PROBLEM:
Once you find the line with "def State.commitTwin (s" in the entries below, return exactly every line from it through the line with "if c.page < 20 then".

RECORDS FOR THIS TASK:
-- ==== Sys2Proof/Machine/Ops.lean ====
section
/-! DEFINITION. The named operations over the state: register access, the error log, events and notices, the fabric, the
postmark, dies, routes and their helpers. -/

namespace Sys2Proof.Machine

/-- Bool as a one-bit number. -/
def b2n (b : Bool) : Nat := if b then 1 else 0

/-! ### Registers -/

/-- The stored word of the register at `off`. -/
def State.getR (s : State) (off : Nat) : W32 := tget regReset s.regs off

/-- Store a whole register word. -/
def State.setR (s : State) (off : Nat) (w : W32) : State := { s with regs := tset regReset s.regs off w }

/-- A register field. -/
def State.getF (s : State) (f : Field) : Nat := bits (s.getR f.off).toNat f.lo f.width

/-- A field of a register word that was kept. -/
def Field.of (f : Field) (w : Nat) : Nat := bits w f.lo f.width

/-- Store a register field, the register's other bits kept. -/
def State.setF (s : State) (f : Field) (v : Nat) : State :=
  s.setR f.off (BitVec.ofNat 32 (setBits (s.getR f.off).toNat f.lo f.width v))

/-- Count one event in a 32-bit counter that wraps freely. -/
def State.bump (s : State) (off : Nat) : State := s.setR off (s.getR off + 1)

/-- Add to a 32-bit counter that wraps freely. -/
def State.bumpBy (s : State) (off n : Nat) : State := s.setR off (s.getR off + BitVec.ofNat 32 n)

/-- Count one event in a saturating field. -/
def State.satF (s : State) (f : Field) : State := s.setF f (satInc f.width (s.getF f))

/-- Bit `i` of the register array whose first word is at `base`, 32 bits a word and at most 1,024 bits. -/
def State.getBit (s : State) (base i : Nat) : Bool := bit (s.getR (base + 4 * (i / 32 % 32))).toNat (i % 32)

/-- Set or clear bit `i` of a register array. -/
def State.setBit (s : State) (base i : Nat) (b : Bool) : State :=
  s.setF ⟨base + 4 * (i / 32 % 32), i % 32, 1⟩ (b2n b)

/-- Let a value leave the block. -/
def State.emit (s : State) (o : Output) : State := { s with out := s.out ++ [o] }

/-- The pieces of a DRAM transfer: at most 512 bytes each, none across a 512-byte boundary (R380). -/
def dramPieces : Nat → Nat → Bytes → List (Nat × Bytes)
  | 0, _, _ => []
  | n + 1, addr, data =>
    if data = [] then []
    else
      let k := 512 - addr % 512
      (addr, data.take k) :: dramPieces n (addr + k) (data.drop k)

/-- A DRAM transfer's pieces, in ascending order. -/
def piecesOf (addr : Nat) (data : Bytes) : List (Nat × Bytes) := dramPieces (data.length / 512 + 2) addr data

/-- The sideband of a piece (R273): c0 and c1 of each 16-byte unit it touches, a part of a unit merged with what the unit holds. -/
def dramSide (n addr : Nat) (data : Bytes) : Bytes :=
  let first := addr / 16
  ((List.range ((addr + data.length + 15) / 16 - first)).map fun i =>
    let unit := (List.range 16).map fun j =>
      let a := 16 * (first + i) + j
      if addr ≤ a then data.getD (a - addr) (Config.dramByte a n) else Config.dramByte a n
    (unitEncode (first + i) unit).drop 16).flatten

/-- The pieces written or held so far. -/
def State.pieces (s : State) : Nat := s.out.length + s.bnd.held.length

/-- Write one piece to engine DRAM: held at the port while DRAM_SR is high (R382), counted in CNT_HELD. -/
def State.fabPiece (s : State) (p : Nat × Bytes) : State :=
  let o : Output := .fabWrite p.1 p.2 (dramSide s.pieces p.1 p.2)
  if s.getF F.PWR_DRAM_SR = 1 then
    ({ s with bnd := { s.bnd with held := s.bnd.held ++ [o] } }.setF F.PWR_DRAM_HOLDING 1).bump R.PWR_CNT_HELD
  else s.emit o

/-- A write to engine DRAM, piece by piece (R380). -/
def State.fab (s : State) (addr : Nat) (data : Bytes) : State := (piecesOf addr data).foldl State.fabPiece s

/-- The current mode code (Table 16-1). -/
def State.modeNow (s : State) : Nat := s.getF F.MODE_MODE

/-- The mode writes completions: every mode with the CORE island clocked but HALT (R357), and no SAFE-entry exception. -/
def State.writesOut (s : State) : Bool := !([0, 7, 8, 9].contains s.modeNow)

/-- The decoding and scan stages go on: a mode that writes, but not SAFE (R353, R357, R358). -/
def State.pipeRuns (s : State) : Bool := s.writesOut && s.modeNow ≠ 10

/-- An image apply is at its seam (R53). -/
def State.inSeam (s : State) : Bool := s.getF F.IMG_STATUS_STATE = 5

/-- The decoder cores, sorting lanes and the stripe engine take up a new envelope: not while a seam waits for its boundary (R53). -/
def State.stagesTake (s : State) : Bool := s.pipeRuns && !s.inSeam

/-- They work at all: in a seam up to the boundary only. -/
def State.stagesRun (s : State) : Bool := s.pipeRuns && !(s.inSeam && s.img.boundary)

/-- The security state (R362) and the debug level (R363). -/
def State.secState (s : State) : Nat := s.getF F.SEC_STATUS_STATE

/-- The debug level: 0 NONE, 1 OBSERVE, 2 INTRUSIVE. -/
def State.dbgLevel (s : State) : Nat := s.getF F.SEC_STATUS_DEBUG

/-- Expert access is open (R12). -/
def State.expertOpen (s : State) : Bool := s.getF F.SEC_STATUS_EXPERT_OPEN = 1
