/-- The die whose addresses go to die `k` on the bus: the source of an active change of address to it, else itself (R303). -/
def State.logicalDie (s : State) (k : Nat) : Nat :=
  match firstIdx 16 fun i => s.getF (F.FI_COA_A_STATE i) = 3 ∧
      dieKey (s.getF (F.FI_COA_A_TGT_ROUTE i)) (s.getF (F.FI_COA_A_TGT_DIE i)) = k with
  | some i => dieKey (s.getF (F.FI_COA_A_SRC_ROUTE i)) (s.getF (F.FI_COA_A_SRC_DIE i))
  | none => k

/-- Start a step of an erase bracket (R100, R102): a ledger program's data-in, or the erase command. The erase of a ledger block issues
its range invalidation first, and waits where the list of ranges is full (R100, R278). -/
def State.startStep (s : State) (k : Nat) (o : DieOp) (step : Nat) : State :=
  let d := s.die k
  if step = 2 then
    let o : DieOp := { o with step := step, running := true, failed := false }
    (s.setDie k { d with op := some o }).want k .eraseCmd
  else match s.ledgerErased k step with
  | some b =>
    if 8 ≤ s.ph.ranges.length then s.raise F.MI_PH_EVENT_RANGE_WAIT
    else
      let s := s.eraseRange (s.logicalDie k) [b]
      let o : DieOp := { o with step := step, running := true, failed := false }
      (s.setDie k { s.die k with op := some o }).want k .eraseCmd
  | none =>
    let (page, type, flags, mask, blocks) := s.ledgerStep k o step
    let gen := (d.ledger.gen + 1) % 2 ^ 32
    let (data, s) := s.ledgerPage page (s.ledgerEntry type mask flags gen blocks)
    let l : Ledger := if step = 7 then { d.ledger with active := 1 - d.ledger.active, next := 1, gen := gen }
      else { d.ledger with next := d.ledger.next + 1, gen := gen }
    let o : DieOp := { o with step := step, running := true, data := [page].map fun _ => data }
    (s.setDie k { d with op := some o, ledger := l }).want k (.progData 0)

/-! ### Erases (R100, R278, R299) -/

/-- The pages name the standby ledger block of their die: its re-erase is the rest of a ledger switch (R108). -/
def State.isStandby (s : State) (pages : List Nat) : Bool :=
  match pages with
  | [p] => addrBlock p = s.ledgerBlock (addrDie p) 1
  | _ => false

/-- Put an erase of blocks of logical die `k` among those that wait, its range invalidation first; with eight ranges listed it
waits for one to leave (R100, R278). -/
def State.enqueueErase (s : State) (k : Nat) (blocks : List Nat) (purpose : Purpose) (origin : Origin) (ord : Nat)
    (recovery : Bool) : State :=
  let bus := blocks.map fun b => s.busAddr (mkAddr k b 0 0)
  let full := decide (8 ≤ s.ph.ranges.length)
  let s := if full then s.raise F.MI_PH_EVENT_RANGE_WAIT else s.eraseRange k blocks
  let (id, s) := s.fresh
  s.enqueue { id := id, ord := if ord = 0 then id else ord, cls := 3, origin := origin, purpose := blocks.map fun _ => purpose,
              pages := bus, rangeWait := full, recovery := recovery, switch := recovery && s.isStandby bus,
              join := !(blocks.any fun b => homeBlock (mkAddr k b 0 0)) }
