-- ==== Sys2Proof/Machine/Ladder.lean ====
section
/-! DEFINITION. The retry ladder's reads and the decoder pool's queue (R151, R156 to R161, R169 to R171). -/

namespace Sys2Proof.Machine

/-- The die whose thresholds an address is read with. -/
def State.jobDie (s : State) (j : Job) : Nat := addrDie (s.busAddr j.addr)

/-- The page type of a job's page. -/
def State.jobType (s : State) (j : Job) : Nat := s.pageType (s.jobDie j) (addrPage j.addr)

/-- A step of the ladder applies to a job (Table 7-3). -/
def State.stepApplies (s : State) (j : Job) (m : Nat) : Bool :=
  j.ladder && !homeBlock j.addr && match m with
  | 1 => s.dieBits (s.jobDie j) ≠ 0 && (j.offGroup || j.moved) && s.keptF j.regs F.RC_DEC_X_PILOT_STEP_OFF = 0
  | 2 => s.keptF j.regs F.RC_CTRL_SOFT_EN = 1
  | 3 => s.keptF j.regs F.RC_CTRL_DEEP_EN = 1
  | _ => false

/-- The next step of a job's ladder, 4 where no other applies (Table 7-3). -/
def State.nextLadder (s : State) (j : Job) : Nat :=
  (([1, 2, 3].filter fun m => decide (j.step < m)).find? (s.stepApplies j)).getD 4

/-- The offsets of the six further reads of a soft read, in units of δ (R158). -/
def softOffsets : List Int := [-3, -2, -1, 1, 2, 3]

/-- The thresholds of the `i`-th further read of a soft read at ladder step `m` (R158). -/
def State.softBase (s : State) (j : Job) (m i : Nat) : List Int :=
  let k := s.jobDie j
  let δ : Int := max 1 (s.keptF j.regs F.RC_SOFT_SOFT_STEP) * (if m = 3 then 2 else 1)
  let n := 2 ^ s.dieBits k - 1
  (List.range 15).map fun x =>
    let v := j.centre.getD x 0
    if x < n ∧ s.thrType (s.dieClass k) (x + 1) = s.jobType j then clampInt (-128) 127 (v + softOffsets.getD i 0 * δ) else v

/-- A ladder array read of a job's page: it serves every envelope of the page that waits at the same step for the same
thresholds (R160). -/
def State.ladderRead (s : State) (j : Job) (base : Option (List Int)) : State :=
  let page := s.busAddr (4 * (j.addr / 4))
  let same (o : DieOp) : Bool := o.cls = 1 && !o.join && o.pages = [page] && o.base = base && o.origin = j.origin &&
    o.jobs.all fun x => (match s.job? x with | some y => y.step = j.step && y.reads.length = j.reads.length | none => false)
  let s := s.setJob { j with phase := .waitDie, tries := 0 }
  match s.seq.waiting.find? same with
  | some o => { s with seq := { s.seq with waiting := s.seq.waiting.map fun (x : DieOp) =>
      if x.id = o.id then { x with jobs := sortBy (fun i => match s.job? i with | some y => addrEnv y.addr | none => 0) (x.jobs ++ [j.id]) }
      else x } }
  | none =>
    let (id, s) := s.fresh
    s.enqueue { id := id, ord := j.ord, cls := 1, origin := j.origin, pages := [page], jobs := [j.id], base := base, join := false }

/-- Begin ladder step `m` (R159): step 1 reads at the live values, steps 2 and 3 read around the centre. -/
def State.startLadder (s : State) (j : Job) (m : Nat) : State :=
  if m = 1 then s.ladderRead { j with step := 1 } none
  else
    let j : Job := { j with step := m, reads := j.reads.take 1 }
    s.ladderRead j (some (s.softBase j m 0))

/-- A job is handed to the stripe engine: it returns its decoder input credit (R18, Table 7-3 step 4). -/
def State.toContext (s : State) (j : Job) (why : Nat) : State :=
  s.setJob { j with phase := .waitCtx, why := why, decIn := false }

/-- A received envelope waits for a decoder core (R170). -/
def State.toDecoder (s : State) (j : Job) : State :=
  let s := s.setJob { j with phase := .received }
  { s with rc := { s.rc with decQueue := s.rc.decQueue ++ [j.id] } }

/-! ### The decoder pool (R169 to R171) -/

/-- The job on a core. -/
def State.coreJob (s : State) (c : Nat) : Option Nat := tget (fun _ => none) s.rc.cores c

/-- Put a job on a core, or free it. -/
def State.setCoreJob (s : State) (c : Nat) (j : Option Nat) : State :=
  { s with rc := { s.rc with cores := tset (fun _ => none) s.rc.cores c j } }

/-- The route a job's envelope came over. -/
def State.jobRoute (s : State) (j : Job) : Nat := s.jobDie j / 16

/-- The cores that work for route `r`. -/
def State.coresFor (s : State) (r : Nat) : Nat :=
  s.rc.cores.countP fun e => (match e.2.bind s.job? with | some j => s.jobRoute j = r | none => false)

/-- The envelopes that wait for a core, oldest first. -/
def State.decWaiting (s : State) : List Job := s.rc.decQueue.filterMap s.job?

/-- The route a free core serves next (R170). -/
def State.decodeRoute (s : State) : Option Nat :=
  let waits (r : Nat) : Bool := s.decWaiting.any fun j => s.jobRoute j = r
  match rotateIdx 32 s.rc.corePtr fun r => waits r && decide (s.coresFor r < s.guarantee r) with
  | some r => some r
  | none => rotateIdx 32 s.rc.corePtr waits

/-- A free core takes its next envelope (R156, R170): the LLR table is that of the band of the envelope's own pilots. -/
def State.coreTake (s : State) (c : Nat) : State :=
  match s.decodeRoute with
  | none => s
  | some r => match s.decWaiting.find? fun j => s.jobRoute j = r with
    | none => s
    | some j =>
      let t := if s.dieBits (s.jobDie j) = 0 then 3 else llrBand j.rber
      let s := (s.setJob { j with phase := .decoding c, llr := t }).setCoreJob c (some j.id)
      { s with rc := { s.rc with decQueue := s.rc.decQueue.filter (· ≠ j.id), corePtr := (r + 1) % 32 } }

/-- The most iterations of a decode (R157). -/
def State.iterLimit (s : State) (j : Job) : Nat :=
  max 1 (s.keptF j.regs (if 2 ≤ j.step then F.RC_DEC_X_SOFT_ITER else F.RC_DEC_X_HARD_ITER))

/-- The centre read that a decode takes its signs from, as it was received. -/
def Job.centreRaw (j : Job) : Bytes := j.reads.headD []

/-- The magnitude of bit `i` of an envelope in its decoder input (R156, R158): HARD of its LLR table for a hard decode; after the seven
reads of a soft read, L0 to L3 by how many of them agree with the centre read. -/
def State.llrMagnitude (s : State) (j : Job) (i : Nat) : Nat :=
  let t := j.llr
  if j.reads.length < 7 then s.keptF j.regs (F.RC_LLR_X_HARD t)
  else
    let m := j.reads.countP fun r => rawBit r i = rawBit j.centreRaw i
    s.keptF j.regs (if m - 4 = 0 then F.RC_LLR_X_L0 t else if m - 4 = 1 then F.RC_LLR_X_L1 t else if m - 4 = 2 then F.RC_LLR_X_L2 t
      else F.RC_LLR_X_L3 t)

/-- The decoder's input for bit `i` of an envelope (R139, R156, R158): its read value with the randomiser taken off, as a sign (positive
for 0), times its magnitude. What the decoder makes of its input is flash contents (R29, log 12). -/
def State.llr (s : State) (j : Job) (i : Nat) : Int :=
  (if clearBit j.addr j.centreRaw i then -1 else 1) * (s.llrMagnitude j i : Int)

/-- A decode succeeds with the word it reaches (R157): within its limit the word satisfies every check, its shortened bits are zero, and
its header passes the header code. An envelope whose bits spell a code word needs no iteration. -/
def State.decodeOk (s : State) (j : Job) (iters : Nat) (word : Bytes) : Bool :=
  (decide (iters ≤ s.iterLimit j) || (envWord j.addr j.centreRaw).isSome) && wordOk (decodeWord j.addr j.centreRaw word)

/-- The status of a successful decode (R155, R159). -/
def Job.okStatus (j : Job) : Nat :=
  if j.step = 0 then (if j.adjusted then St.adjusted else St.ok) else if j.step = 1 then St.adjusted else St.soft

/-- Count the outcome of a successful decode (R172). -/
def State.countDecode (s : State) (j : Job) : State :=
  let s := if j.step = 0 then s.bump R.RC_CNT_FIRST else s
  if j.okStatus = St.adjusted then s.bump R.RC_CNT_ADJUSTED
  else if j.okStatus = St.soft then s.bump R.RC_CNT_SOFT else s

/-! ### Taking an envelope back -/

/-- A job is withdrawn: it leaves its die, the decoder's queue and its core. -/
def State.withdraw (s : State) (j : Job) : State :=
  let s := s.jobLeavesDie j
  let s := match j.phase with
    | .decoding c => s.setCoreJob c none
    | _ => s
  ({ s with rc := { s.rc with decQueue := s.rc.decQueue.filter (· ≠ j.id) } } : State).dropJob j.id

/-- A job is withdrawn with the context it holds and the members read for it. -/
def State.cancelJob (s : State) (j : Job) : State :=
  let mine := (s.fi.ctxs.filter fun c => c.job = j.id).map Ctx.id
  let members := s.seq.jobs.filter fun x => match x.dest with | .member c _ => mine.contains c | _ => false
  let s := members.foldl State.withdraw s
  ({ s with fi := { s.fi with ctxs := s.fi.ctxs.filter fun c => c.job ≠ j.id } } : State).withdraw j

/-- The jobs of a descriptor. -/
def Job.serves (j : Job) (id : Nat) : Bool :=
  match j.dest with
  | .desc i _ => i = id
  | .scan i _ _ => i = id
  | .raw i => i = id
  | .cal i _ => i = id
  | _ => false

end Sys2Proof.Machine
end

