/-- The payloads of the 80 data envelopes (Table 15-1). -/
def State.twinPayloads (s : State) (t gen : Nat) (new : Option (Nat × Seal)) : List Bytes :=
  let sealOf (k : Nat) : Seal := match new with | some (i, x) => if i = k then x else s.seal k | none => s.seal k
  let table := ((List.range 64).map fun k => (sealOf k).bytes).flatten
  let pois := slice ((s.poisonSorted.map (leBytes 8)).flatten) 0 32768
  let recs := ((List.range 4096).map s.record).flatten
  [s.summary t gen] ++ (List.range 2).map (fun i => slice table (4096 * i) 4096) ++
    (List.range 8).map (fun i => slice pois (4096 * i) 4096) ++ (List.range 64).map (fun i => slice recs (4096 * i) 4096) ++
    List.replicate 5 (List.replicate 4096 0)

/-- The commit envelope's payload (Table 15-3): its postmark is the one its summary carries, that of the commit (log 107). -/
def commitPayload (t gen : Nat) (payloads : List Bytes) : Bytes :=
  let b : Bytes := [0x45, 0x4E, 0x53, 0x43, 1] ++ leBytes 1 t ++ [0, 0] ++ leBytes 4 gen ++ leBytes 4 (crc32c payloads.flatten) ++
    slice (payloads.headD []) 68 10 ++ List.replicate 34 0
  b ++ leBytes 4 (crc32c b) ++ List.replicate 4032 0

/-! ### Committing (R330 to R332) -/

/-- The twin a commit writes (R330, R331): the inactive one, or with SINGLE_TWIN the active one where the other is unavailable. -/
def State.commitTwin (s : State) : Nat :=
  let other := if s.getF F.HB_STATUS_ACTIVE = 1 then 1 else 0
  if (s.twinGone other).isSome ∧ s.getF F.HB_X_SINGLE_TWIN = 1 ∧ s.getF F.HB_STATUS_ACTIVE ≠ 0 then 1 - other else other

/-- The generation a commit takes (R330). -/
def State.commitGen (s : State) : Nat :=
  match s.hb.genA, s.hb.genB with
  | some a, some b => ((if serialLater 32 b a then b else a) + 1) % 2 ^ 32
  | some a, none => (a + 1) % 2 ^ 32
  | none, some b => (b + 1) % 2 ^ 32
  | none, none => 1

/-- A commit ends without a swap (R331, R332). -/
def State.commitFail (s : State) (c : Commit) (st : Nat) : State :=
  let s := (({ s with hb := { s.hb with commit := none } } : State).setF F.HB_STATUS_BUSY 0).raise F.HB_EVENT_COMMIT_FAIL
  match c.desc with
  | some id => s.finish id st 0
  | none => s

/-- The next page of a commit is put among the operations that wait (R330 steps 3 and 4). -/
def State.commitPage (s : State) (c : Commit) : State :=
  let page := mkAddr (twinDie c.twin) 0 c.page 0
  let ord := c.desc.getD 0
  let put (s : State) (envs : List (Bytes × Bytes)) : State :=
    let (id, s) := s.fresh
    s.enqueue { id := id, ord := ord, cls := 2, origin := .queue 0, pages := [page], purpose := [.progHome], join := false,
                data := [pageEncode page envs] }
  match s.writeDie (twinDie c.twin) with
  | some st => s.commitFail c st
  | none =>
    if c.page < 20 then
      put s ((List.range 4).map fun e => (s.homeContent (4 * c.page + e), c.payloads.getD (4 * c.page + e) []))
    else
      let com := (s.homeContent 80, commitPayload c.twin c.gen c.payloads)
      let (f1, s) := s.filler 0
      let (f2, s) := s.filler 0
      let (f3, s) := s.filler 0
      put s [com, f1, f2, f3]

/-- Start a commit (R330 steps 1 and 2, R331), with a new seal entry in its snapshot where one is given (R341). -/
def State.commitStart (s : State) (id : Nat) (new : Option (Nat × Seal)) : State :=
  let t := s.commitTwin
  match s.twinGone t with
  | some st => (s.raise F.HB_EVENT_COMMIT_FAIL).finish id st 0
  | none =>
    let gen := s.commitGen
    let c : Commit := { desc := some id, twin := t, gen := gen, payloads := s.twinPayloads t gen new, newSeal := new,
                        poison := s.fi.poison }
    let s := ({ s with hb := { s.hb with commit := some c } } : State).setF F.HB_STATUS_BUSY 1
    match s.desc? id with
    | some d => (s.setDesc { d with started := true }).enqueueErase (twinDie t) [0] .eraseHome (.queue 0) id false
    | none => s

RESULT OF THE EXERCISE:
def State.commitTwin (s : State) : Nat :=
  let other := if s.getF F.HB_STATUS_ACTIVE = 1 then 1 else 0
  if (s.twinGone other).isSome ∧ s.getF F.HB_X_SINGLE_TWIN = 1 ∧ s.getF F.HB_STATUS_ACTIVE ≠ 0 then 1 - other else other

/-- The generation a commit takes (R330). -/
def State.commitGen (s : State) : Nat :=
  match s.hb.genA, s.hb.genB with
  | some a, some b => ((if serialLater 32 b a then b else a) + 1) % 2 ^ 32
  | some a, none => (a + 1) % 2 ^ 32
  | none, some b => (b + 1) % 2 ^ 32
  | none, none => 1

/-- A commit ends without a swap (R331, R332). -/
def State.commitFail (s : State) (c : Commit) (st : Nat) : State :=
  let s := (({ s with hb := { s.hb with commit := none } } : State).setF F.HB_STATUS_BUSY 0).raise F.HB_EVENT_COMMIT_FAIL
  match c.desc with
  | some id => s.finish id st 0
  | none => s

/-- The next page of a commit is put among the operations that wait (R330 steps 3 and 4). -/
def State.commitPage (s : State) (c : Commit) : State :=
  let page := mkAddr (twinDie c.twin) 0 c.page 0
  let ord := c.desc.getD 0
  let put (s : State) (envs : List (Bytes × Bytes)) : State :=
    let (id, s) := s.fresh
    s.enqueue { id := id, ord := ord, cls := 2, origin := .queue 0, pages := [page], purpose := [.progHome], join := false,
                data := [pageEncode page envs] }
  match s.writeDie (twinDie c.twin) with
  | some st => s.commitFail c st
  | none =>
    if c.page < 20 then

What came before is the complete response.